Casi cada hora partía un tren de Göteborg con dirección a Estocolmo. Los padres de Sara Sebastiansson cogieron el que salía a las seis de la mañana. Aquél no era su primer viaje urgente desde una costa hasta la otra, pero sí uno de los más dolorosos. Más de una vez habían tenido que salir corriendo de su casa para hacerse cargo de Lilian, mientras Sara se restablecía de sus heridas lo más rápido posible.
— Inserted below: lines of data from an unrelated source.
theorem readRange_atByte_short {k n : Nat} (hk : k ≤ s.srcLen.toNat) (h : s.srcLen.toNat < k + n) (eof : CmdError) :
    (s.atByte k).readRange (8 * n) eof = .error eof := by
  refine readRange_error ?_
  rw [toNat_brPos_atByte hreg hk, ← Nat.mul_add]
  exact Nat.mul_lt_mul_of_pos_left h (by decide)

theorem readByte_atByte {k : Nat} (h : k < s.srcLen.toNat) (eof : CmdError) :
    (s.atByte k).readRange 8 eof = .ok ((s.srcByte k).toNat, s.atByte (k + 1)) := by
  rw [← natOfLsb_srcBitList_eight]
  exact readRange_atByte hreg (n := 1) h eof

theorem readHalf_atByte {k : Nat} (h : k + 2 ≤ s.srcLen.toNat) (eof : CmdError) :
    (s.atByte k).readRange 16 eof = .ok (s.srcHalf k, s.atByte (k + 2)) := by
  rw [← natOfLsb_srcBitList_sixteen]
  exact readRange_atByte hreg (n := 2) h eof

end

/-! The copy of the bytes (R266). -/

section
variable {s : State} (hok : s.bothRegionsOk = true)
include hok

/-- A byte put out changes no source byte (20_memory.md R66). -/
theorem srcByte_dstByteWrite {i j : Nat} (hi : i < s.dstCap.toNat) (hj : j < s.srcLen.toNat) (b : Byte) :
    (s.dstByteWrite i b).srcByte j = s.srcByte j :=
  Memory.read_write_other (srcByteAddr_ne_dstByteAddr hok hj hi) b s.mem

theorem srcSlice_dstByteWrite {i k n : Nat} (hi : i < s.dstCap.toNat) (h : k + n ≤ s.srcLen.toNat) (b : Byte) :
    (s.dstByteWrite i b).srcSlice k n = s.srcSlice k n := by
  refine List.map_congr_left fun j hj => srcByte_dstByteWrite hok hi ?_ b
  have hjn := List.mem_range.1 hj
  omega

/-- One byte of the copy, where the source has one and the destination has room. -/
theorem copyStored_step {k : Nat} {out : List Byte} (n : Nat) (hk : k < s.srcLen.toNat)
    (hroom : out.length ≠ s.dstCap.toNat) :
    State.copyStored (n + 1) out (s.atByte k) =
      State.copyStored n (out ++ [s.srcByte k]) ((s.dstByteWrite out.length (s.srcByte k)).atByte (k + 1)) := by
  rw [copyStored_succ, readByte_atByte (State.bothRegionsOk_src hok) hk]
  show (s.atByte (k + 1)).put out (BitVec.ofNat 8 (s.srcByte k).toNat) >>= _ = _
  rw [put_room (s := s.atByte (k + 1)) hroom, BitVec.ofNat_toNat, BitVec.setWidth_eq]
  rfl

theorem copyStored_full {k : Nat} {out : List Byte} (n : Nat) (hk : k < s.srcLen.toNat)
    (hfull : out.length = s.dstCap.toNat) : State.copyStored (n + 1) out (s.atByte k) = .error .outOfRange := by
  rw [copyStored_succ, readByte_atByte (State.bothRegionsOk_src hok) hk]
  show (s.atByte (k + 1)).put out (BitVec.ofNat 8 (s.srcByte k).toNat) >>= _ = _
  rw [put_full (s := s.atByte (k + 1)) hfull]
  rfl

end

/-- With bytes enough and room for them: the output grows by them, and M holds it. -/
theorem copyStored_fits : ∀ (n : Nat) {s : State} {k : Nat} {out : List Byte}, s.bothRegionsOk = true →
    k + n ≤ s.srcLen.toNat → out.length + n ≤ s.dstCap.toNat →
    ∃ m, State.copyStored n out (s.atByte k) =
        .ok (out ++ s.srcSlice k n, State.atByte { s with mem := m } (k + n)) ∧
      HoldsOutput s out.length (out ++ s.srcSlice k n) m
  | 0, s, k, out, _, _, _ => by
    refine ⟨s.mem, ?_, ?_⟩ <;> rw [show s.srcSlice k 0 = [] from rfl, List.append_nil]
    · rfl
    · exact .refl s out
  | n + 1, s, k, out, hok, hsrc, hroom => by
    have hlength : (out ++ s.srcSlice k (n + 1)).length = out.length + (n + 1) := by
      rw [List.length_append, length_srcSlice]
    have hlength₁ : (out ++ [s.srcByte k]).length = out.length + 1 := List.length_append
    have hbyte : (out ++ s.srcSlice k (n + 1)).getD out.length 0#8 = s.srcByte k := by
      rw [srcSlice_succ, getD_append_right (Nat.le_refl _), Nat.sub_self]
      rfl
    obtain ⟨m, hcopy, hm⟩ := copyStored_fits n (s := s.dstByteWrite out.length (s.srcByte k)) (k := k + 1)
      (out := out ++ [s.srcByte k]) hok (by rw [State.dstByteWrite_srcLen]; omega)
      (by rw [hlength₁, State.dstByteWrite_dstCap]; omega)
    rw [srcSlice_dstByteWrite hok (by omega) (by omega), List.append_assoc, List.singleton_append, ← srcSlice_succ]
      at hcopy hm
    refine ⟨m, ?_, HoldsOutput.afterWrite (State.bothRegionsOk_dst hok) (by omega) (by omega) ?_⟩
    · rw [copyStored_step hok n (by omega) (by omega), hcopy, Nat.add_right_comm k 1 n]
      rfl
    · rw [hbyte, ← hlength₁]
      exact hm
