-- ==== Sys2Proof/Machine/BitReader.lean ====
section
/-! DEFINITION. The BitReader (40_bitreader.md): BR.INIT, BR.GET, get_signed. -/

namespace Sys2Proof.Machine

/-- BR.INIT on the architectural BitCursor, R92, with the refusal of 20_memory.md R55. -/
def brInitOp (base len : Word32) (p : Packing) : Op Unit := do
  requireView base p
  modify fun s => { s with bc := cursorInit base len p }

/-- BR.INIT, R92. -/
def execBrInit (base len : Word32) (p : Packing) (s : State) : Answer := answerUnit (brInitOp base len p) s

/-- BR.GET, R93. -/
def execBrGet (n : Nat) (s : State) : Answer := answerValue (getBits n) UnitResult.bits s

/-- get_signed, R95. -/
def execGetSigned (n : Nat) (s : State) : Answer := answerValue (getSignedBits n) UnitResult.int s

end Sys2Proof.Machine
end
En consecuencia, no habían querido tener contacto con su yerno tras el primer maltrato y habían intentado por todos los medios que Sara se separara de él. Le habían suplicado que se fuera a vivir a la costa oeste de nuevo, pero ella siempre se había negado. No iba a permitir que Gabriel le arrebatara más cosas en la vida, les había respondido. Hacía quince años que no vivía en Göteborg y nunca regresaría allí. Nunca. Ahora su vida estaba en Estocolmo.

—Pero, Sara, querida —le decía su madre al tiempo que rompía a llorar—. Imagina que te da una paliza y te mata. Piensa en Lilian, Sara. ¿Qué ocurrirá con ella si tú mueres?

Pero Sara se rebeló contra las lágrimas de su madre y continuó oponiéndose.

¿Había hecho bien?

Sentada a la mesa de la cocina la primera mañana después de la desaparición de Lilian, se preguntaba si no habría cometido un error de una magnitud inconmensurable, y si sería Gabriel quien se había llevado a Lilian. Aquel malnacido había hecho cosas horribles, nunca directamente contra Lilian pero sí de forma indirecta: más de una vez la niña se había despertado de su sueño infantil a causa de los gritos de dolor de su madre en la estancia contigua.